由於某些用戶可能希望將我們的框架應用於新遊戲,因此本節主要展示搖籃的核心目錄和組織結構。我們將在“”與遷移到新遊戲有關的模塊中突出顯示,並在以後提供詳細的說明。
Cradle
├── cache # Cache the GroundingDino model and the bert-base-uncased model
├── conf # The configuration files for the environment and the llm model
│ ├── env_config_dealers.json
│ ├── env_config_rdr2_main_storyline.json
│ ├── env_config_rdr2_open_ended_mission.json
│ ├── env_config_skylines.json
│ ├── env_config_stardew_cultivation.json
│ ├── env_config_stardew_farm_clearup.json
│ ├── env_config_stardew_shopping.json
│ ├── openai_config.json
│ ├── claude_config.json
│ ├── restful_claude_config.json
│ └── ...
├── deps # The dependencies for the Cradle framework, ignore this folder
├── docs # The documentation for the Cradle framework, ignore this folder
├── res # The resources for the Cradle framework
│ ├── models # Ignore this folder
│ ├── tool # Subfinder for RDR2
│ ├── [game or software] # The resources for game, exmpale: rdr2, dealers, skylines, stardew, outlook, chrome, capcut, meitu, feishu
│ │ ├── prompts # The prompts for the game
│ │ │ └── templates
│ │ │ ├── action_planning.prompt
│ │ │ ├── information_gathering.prompt
│ │ │ ├── self_reflection.prompt
│ │ │ └── task_inference.prompt
│ │ ├── skills # The skills json for the game, it will be generated automatically
│ │ ├── icons # The icons difficult for GPT-4 to recognize in the game can be replaced with text for better recognition using an icon replacer
│ │ └── saves # Save files in the game
│ └── ...
├── requirements.txt # The requirements for the Cradle framework
├── runner.py # The main entry for the Cradle framework
├── cradle # Cradle's core modules
│ ├── config # The configuration for the Cradle framework
│ ├── environment # The environment for the Cradle framework
│ │ ├── [game or software] # The environment for the game, exmpale: rdr2, dealers, skylines, stardew, outlook, chrome, capcut, meitu, feishu
│ │ │ ├── __init__.py # The initialization file for the environment
│ │ │ ├── atomic_skills # Atomic skills in the game.
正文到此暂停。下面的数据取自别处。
/-- A close is what the manual says of it. -/
theorem closedFrame_closeFrame {s : State} {l : LaneIx} {f : Frame} (h : s.asm.frames[l] = some f) (cause : CloseCause) :
    ClosedFrame s l f cause (s.closeFrame l cause) := by
  have hprof := (Measures.closeFrame s l cause).prof
  rw [closeFrame_eq h cause] at hprof ⊢
  have hlane : (s.buildRecord l f cause).lane = l := rfl
  have hscreen := keepsAllBut_screened s l (s.buildRecord l f cause)
  have htrunc := hasFlag_buildRecord s l f cause (g := .truncated) (by decide) (by decide) (by decide) (by decide)
  have habort := hasFlag_buildRecord s l f cause (g := .aborted) (by decide) (by decide) (by decide) (by decide)
  have haxle := buildRecord_overloadAxle s l f cause
  have hgross := buildRecord_overloadGross s l f cause
  have hclassed := buildRecord_classed s l f cause
  have hfields : (s.buildRecord l f cause).axles = f.axles.map FrameAxle.entry := rfl
  have hcase : (s.buildRecord l f cause).seq = s.asm.seq ∧ (s.buildRecord l f cause).boot = s.prof.boot
      ∧ (s.buildRecord l f cause).generation = s.prof.generation ∧ (s.buildRecord l f cause).closeSite = s.site.time
      ∧ (s.buildRecord l f cause).openSite = f.openSite ∧ (s.buildRecord l f cause).length = f.length
      ∧ (s.buildRecord l f cause).gross = grossOf (s.buildRecord l f cause).axles
      ∧ (s.buildRecord l f cause).meanSpeed = meanSpeed f.axles := ⟨rfl, rfl, rfl, rfl, rfl, rfl, rfl, rfl⟩
  obtain ⟨hseq, hboot, hgen, hclose, hopen, hlength, hgrossOf, hmean⟩ := hcase
  generalize s.buildRecord l f cause = r at *
  have hstore := keepsAllBut_offerToStore (s.screened l r) r
  have hcal := keepsAllBut_offerToCal ((s.screened l r).offerToStore r) r
  refine ⟨r, by rw [htrunc, hasFlag_causeFlag_truncated], by rw [habort, hasFlag_causeFlag_aborted], hseq, hlane, hboot,
    hgen, hclose, hopen, hfields, hlength, hgrossOf, hmean, hclassed, ⟨haxle, hgross, fun p => ?_⟩, ?_, ?_, ?_, hprof,
    fun k hk => ?_⟩
  · rw [offerToCal_overload, offerToStore_overload, screened_overload]
  · rw [hcal .asm (by simp), hstore .asm (by simp), screened_asm, State.asmClosed, nextSeq_eq]
  · rw [hcal .store (by simp), offerToStore_store, hscreen .store (by simp), hfields, List.length_map]
  · exact ((hscreen.mono (by simp)).trans (hstore.mono (by simp))).trans (hcal.mono (by simp))
  · rw [offerToCal_cal_ne _ _ (hlane ▸ hk), hstore .cal (by simp), hscreen .cal (by simp)]

theorem keepsAllBut_closed (s : State) (l : LaneIx) (cause : CloseCause) :
    KeepsAllBut [.asm, .store, .ports, .cal, .prof] s (s.closeFrame l cause) := by
  cases h : s.asm.frames[l] with
  | none =>
    rw [State.closeFrame, h]
    exact .refl _ _
  | some f =>
    obtain ⟨_, -, -, -, -, -, -, -, -, -, -, -, -, -, -, -, -, hkeep, -, -⟩ := closedFrame_closeFrame h cause
    exact hkeep

/-! ### The closes of the clock (R110, R111) -/

section
variable {s : State} {l : LaneIx} {f : Frame} {a : FrameAxle}

theorem whenDue_of_not_due (s : State) {due : Bool} (h : due = false) (t : State) : whenDue s due t = .next s := by
  subst h
  unfold whenDue whileRunning
  split <;> rfl

theorem presenceCloseDue_eq {t0 : Tick} (h : s.asm.frames[l] = some f) (hlast : f.axles.getLast? = some a)
    (hidle : s.loops[l].idleSince = some t0) : s.presenceCloseDue l =
      (s.spanPassed (laterOf a.axle.time t0) (fun p => 8 * p.site.closeDelay) && s.former.candidates[l].isEmpty) := by
  simp only [State.presenceCloseDue, h, hidle, Frame.last, hlast, Option.map_some]
  rfl

theorem frameTimeoutDue_eq (h : s.asm.frames[l] = some f) (hlast : f.axles.getLast? = some a) :
    s.frameTimeoutDue l = s.spanPassed a.axle.time (fun p => 8000 * p.site.frameTimeout) := by
  simp only [State.frameTimeoutDue, h, Option.bind_some, Frame.last, hlast, Option.map_some]
  rfl

theorem meanSpeed_eq (axles : List FrameAxle) {vs : List Nat} (h : vs = axles.filterMap (fun x => x.axle.speed)) :
    meanSpeed axles = if vs = [] then none else some ((2 * vs.sum + vs.length) / (2 * vs.length)) := by
  subst h
  simp only [meanSpeed, List.length_eq_zero_iff]

end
Users should customise them to suit the needs of the game or software, e.g. character movement
│ │ │ ├── composite_skills # Combination skills for atomic skills in games or software
│ │ │ ├── skill_registry.py # The skill registry for the game. Will register all atomic skills and composite skills into the registry.
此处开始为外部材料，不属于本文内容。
-- ==== Sys2Proof/Machine/DspSupport.lean ====
section
/-! DEFINITION. v6 dual multiplies, extend, saturate, select and sum of absolute differences (spec/44_v6_dsp_support.md). -/

namespace Sys2Proof.Machine

/-- `p1`, the product of the bottom halves (R230). -/
def bottomProduct (x : Bool) (v w : Word) : Int := halfInt v .bottom * halfInt (dualOperand x w) .bottom

/-- `p2`, the product of the top halves (R230). -/
def topProduct (x : Bool) (v w : Word) : Int := halfInt v .top * halfInt (dualOperand x w) .top

/-- SMUAD and SMUADX (R231). -/
def execSmuad (x : Bool) (c : Cond) (rd rm rs : Reg) (s : State) : Result :=
  registerStep .v6 c [rd, rm, rs] s
    (writeWrapped s rd (bottomProduct x (s.reg rm) (s.reg rs) + topProduct x (s.reg rm) (s.reg rs)))

/-- SMUSD and SMUSDX (R232). -/
def execSmusd (x : Bool) (c : Cond) (rd rm rs : Reg) (s : State) : Result :=
  registerStep .v6 c [rd, rm, rs] s
    (s.setReg rd (truncInt 32 (bottomProduct x (s.reg rm) (s.reg rs) - topProduct x (s.reg rm) (s.reg rs))))

/-- SMLAD and SMLADX (R233). -/
def execSmlad (x : Bool) (c : Cond) (rd rm rs rn : Reg) (s : State) : Result :=
  registerStep .v6 c [rd, rm, rs, rn] s
    (writeWrapped s rd
      ((s.reg rn).toInt + bottomProduct x (s.reg rm) (s.reg rs) + topProduct x (s.reg rm) (s.reg rs)))

/-- SMLSD and SMLSDX (R234). -/
def execSmlsd (x : Bool) (c : Cond) (rd rm rs rn : Reg) (s : State) : Result :=
  registerStep .v6 c [rd, rm, rs, rn] s
    (writeWrapped s rd
      ((s.reg rn).toInt + bottomProduct x (s.reg rm) (s.reg rs) - topProduct x (s.reg rm) (s.reg rs)))

/-- SMLALD and SMLALDX (R235). -/
def execSmlald (x : Bool) (c : Cond) (rdLo rdHi rm rs : Reg) (s : State) : Result :=
  longStep .v6 c rdLo rdHi rm rs s
    (writeLong s rdLo rdHi
      (longInt s rdLo rdHi + bottomProduct x (s.reg rm) (s.reg rs) + topProduct x (s.reg rm) (s.reg rs)))

/-- SMLSLD and SMLSLDX (R236). -/
def execSmlsld (x : Bool) (c : Cond) (rdLo rdHi rm rs : Reg) (s : State) : Result :=
  longStep .v6 c rdLo rdHi rm rs s
    (writeLong s rdLo rdHi
      (longInt s rdLo rdHi + bottomProduct x (s.reg rm) (s.reg rs) - topProduct x (s.reg rm) (s.reg rs)))

/-- UXTB (R238). -/
def execUxtb (c : Cond) (rd rm : Reg) (rot : Rotation) (s : State) : Result :=
  registerStep .v6 c [rd, rm] s (s.setReg rd ((byteLane (rotated (s.reg rm) rot) 0).setWidth 32))

/-- SXTB16 (R239): bytes 0 and 2 of the rotated register. -/
def execSxtb16 (c : Cond) (rd rm : Reg) (rot : Rotation) (s : State) : Result :=
  registerStep .v6 c [rd, rm] s
    (s.setReg rd (packHalves fun k => (byteLane (rotated (s.reg rm) rot) (2 * k)).signExtend 16))

/-- SSAT (R241). -/
def execSsat (c : Cond) (rd : Reg) (n : Nat) (rm : Reg) (shift : SatShift) (s : State) : Result :=
  registerStep .v6 c [rd, rm] s
    (writeWithQ s rd (truncInt 32 (signedSat n (satOperand (s.reg rm) shift)).1)
      (signedSat n (satOperand (s.reg rm) shift)).2)

/-- SEL (R242). -/
def execSel (c : Cond) (rd rn rm : Reg) (s : State) : Result :=
  registerStep .v6 c [rd, rn, rm] s (s.setReg rd (selectBytes (psrGE s.cpsr) (s.reg rn) (s.reg rm)))

/-- USAD8 (R243). -/
def execUsad8 (c : Cond) (rd rm rs : Reg) (s : State) : Result :=
  registerStep .v6 c [rd, rm, rs] s (s.setReg rd (BitVec.ofNat 32 (sumAbsDiff (s.reg rm) (s.reg rs))))

end Sys2Proof.Machine
end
│ │ │ └── ui_control.py # The UI control for the game. Define functions to pause the game and switch to the game window
│ │ └── ...
│ ├── gameio # Interfaces that directly wrap the skill registry and ui control in the environment
│ ├── log # The log for the Cradle framework
│ ├── memory # The memory for the Cradle framework
│ ├── module # Currently there is only the skill execution module. Later will migrate action planning, self-reflection and other modules from planner and provider
│ ├── planner # The planner for the Cradle framework. Unified interface for action planning, self-reflection and other modules. This module will be deleted later and will be moved to the module module.
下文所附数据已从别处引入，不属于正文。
/-- In the access at `a` with these events, byte `k` is `v` when the processor reads it: where the events first say so, or at the
end where they never do (R68, D10). -/
def readDuring (s : State) (a : Word) (es : List AccessEvent) (k : Fin 4) (v : Byte) : Prop :=
  ∃ before rest, es = before ++ rest ∧ (.byte k) ∉ before ∧ (rest = [] ∨ rest.head? = some (.byte k))
    ∧ readByte (after s before).mem (a.toNat + k.val) = some v

/-- A word access to `a` is not a non-secure access to a secure byte (R70). -/
def permitted (s : State) (a : Word) : Prop := s.secureViolation a.toNat 4 = false

/-- None of the four bytes from `a` up holds program text (R77). -/
def notText (s : State) (a : Word) : Prop := rangeInRegions s.params.programText a.toNat 4 = false

/-- The two states are equal but for bytes of secure memory. -/
def agreeOutsideSecure (s s' : State) : Prop :=
  ∃ m : Memory, s' = { s with mem := m }
    ∧ ∀ a, inRegions s.params.secureRegions a = false → readByte m a = readByte s.mem a

/-- Two outcomes that a non-secure observer cannot tell apart. -/
def sameOutcomeOutsideSecure (r r' : Result) : Prop :=
  match r, r' with
  | .next t, .next t' => agreeOutsideSecure t t'
  | .fault f, .fault f' => f = f'
  | .refused e, .refused e' => e = e'
  | _, _ => False

/-! ## Tables over all instructions -/

/-- The lowest level at which the instruction exists (R5, U30; each rule's own words; SMI's is the model's reading, log 38). -/
def level : Instr → Arch
  | .blxReg .. | .blxLabel .. | .clz .. | .bkpt .. | .pld .. | .cdp2 .. | .mrc2 .. | .swp .. | .bxj ..
  | .ldrPost .. | .subsImm .. | .b .. | .msrCpsrF .. => .v5
  | .smlaw .. | .smulw .. | .smlal .. | .smul .. | .qadd .. | .qsub .. | .qdadd .. | .qdsub .. => .v5TE
  | _ => .v6

/-- The condition of an instruction, none for the unconditional ones (R91). -/
def condition : Instr → Option Cond
  | .blxLabel .. | .bkpt .. | .pld .. | .cdp2 .. | .mrc2 .. | .cps .. | .setend .. | .srs .. | .rfe .. => none
  | .blxReg c .. | .clz c .. | .pkhbt c .. | .pkhtb c .. | .umaal c .. | .swp c .. | .ldrex c .. | .strex c ..
  | .rev c .. | .rev16 c .. | .revsh c .. | .smlaw c .. | .smulw c .. | .smlal c .. | .smul c .. | .qadd c .. | .qsub c ..
  | .qdadd c .. | .qdsub c .. | .uqadd8 c .. | .qadd8 c .. | .uadd8 c .. | .sadd8 c .. | .uqsub8 c .. | .qsub8 c ..
  | .usub8 c .. | .ssub8 c .. | .uqadd16 c .. | .qadd16 c .. | .uadd16 c .. | .sadd16 c .. | .uqsub16 c .. | .qsub16 c ..
  | .usub16 c .. | .ssub16 c .. | .uqaddsubx c .. | .qaddsubx c .. | .uaddsubx c .. | .saddsubx c .. | .uqsubaddx c ..
  | .qsubaddx c .. | .usubaddx c .. | .ssubaddx c .. | .uhsub8 c .. | .uxtb c .. | .sxtb16 c .. | .ssat c .. | .sel c ..
  | .usad8 c .. | .smi c .. | .bxj c .. | .ldrPost c .. | .subsImm c .. | .b c .. | .msrCpsrF c .. => some c
  | .smuad _ c .. | .smusd _ c .. | .smlad _ c .. | .smlsd _ c .. | .smlald _ c .. | .smlsld _ c .. => some c

/-- The registers an instruction names as operand or destination (R21); PLD's base, which nothing reads, is left out (log 19). -/
def registers : Instr → List Reg
  | .blxReg _ rm | .bxj _ rm | .msrCpsrF _ rm => [rm]
  | .rfe _ _ rn => [rn]
  | .clz _ rd rm | .rev _ rd rm | .rev16 _ rd rm | .revsh _ rd rm | .ldrex _ rd rm | .uxtb _ rd rm _ | .sxtb16 _ rd rm _
  | .ssat _ rd _ rm _ | .ldrPost _ _ rd rm _ | .subsImm _ rd rm _ _ => [rd, rm]
  | .pkhbt _ rd rn rm _ | .pkhtb _ rd rn rm _ | .swp _ rd rn rm | .strex _ rd rn rm | .smulw _ _ rd rn rm | .smul _ _ _ rd rn rm
  | .qadd _ rd rn rm | .qsub _ rd rn rm | .qdadd _ rd rn rm | .qdsub _ rd rn rm | .uqadd8 _ rd rn rm | .qadd8 _ rd rn rm
  | .uadd8 _ rd rn rm | .sadd8 _ rd rn rm | .uqsub8 _ rd rn rm | .qsub8 _ rd rn rm | .usub8 _ rd rn rm | .ssub8 _ rd rn rm
  | .uqadd16 _ rd rn rm | .qadd16 _ rd rn rm | .uadd16 _ rd rn rm | .sadd16 _ rd rn rm | .uqsub16 _ rd rn rm
  | .qsub16 _ rd rn rm | .usub16 _ rd rn rm | .ssub16 _ rd rn rm | .uqaddsubx _ rd rn rm | .qaddsubx _ rd rn rm
  | .uaddsubx _ rd rn rm | .saddsubx _ rd rn rm | .uqsubaddx _ rd rn rm | .qsubaddx _ rd rn rm | .usubaddx _ rd rn rm
  | .ssubaddx _ rd rn rm | .uhsub8 _ rd rn rm | .smuad _ _ rd rn rm | .smusd _ _ rd rn rm | .sel _ rd rn rm
  | .usad8 _ rd rn rm => [rd, rn, rm]
  | .umaal _ lo hi rm rs | .smlal _ _ _ lo hi rm rs | .smlald _ _ lo hi rm rs | .smlsld _ _ lo hi rm rs => [lo, hi, rm, rs]
  | .smlaw _ _ rd rm rs rn | .smlad _ _ rd rm rs rn | .smlsd _ _ rd rm rs rn => [rd, rm, rs, rn]
  | _ => []

/-- The exceptions an instruction can raise (R301). -/
def raises : Instr → List Exception
  | .bkpt .. => [.prefetchAbort]
  | .smi .. => [.undefined, .monitor]
  | .swp .. | .ldrex .. | .strex .. | .srs .. | .rfe .. | .ldrPost .. => [.dataAbort]
  | _ => []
│ ├── runner # The logical flow of execution for each game and software. All game and software processes will then be unified into a single runner
│ ├── utils # Defines some helper functions such as save json and load json
│ └── provider # The provider for the Cradle framework. We have semantically decomposed most of the execution flow in the runner into providers
│ ├── augment # Methods for image augmentation
│ ├── llm # Call for the LLM model, e.g. OpenAI's GPT-4o, Claude, etc.
│ ├── module # The module for the Cradle framework. e.g., action planning, self-reflection and other modules. It will be migrated to the cradle/module later.
│ ├── object_detect # Methods for object detection
│ ├── process # Methods for pre-processing and post-processing for action planning, self-reflection and other modules
│ ├── video # Methods for video processing
│ ├── others # Methods for other operations, e.g., save and load coordinates for skylines
│ ├── circle_detector.py # The circle detector for the rdr2
│ ├── icon_replacer.py # Methods for replacing icons with text
│ ├── sam_provider.py # Segment anything for software
│ └── ...
└── ...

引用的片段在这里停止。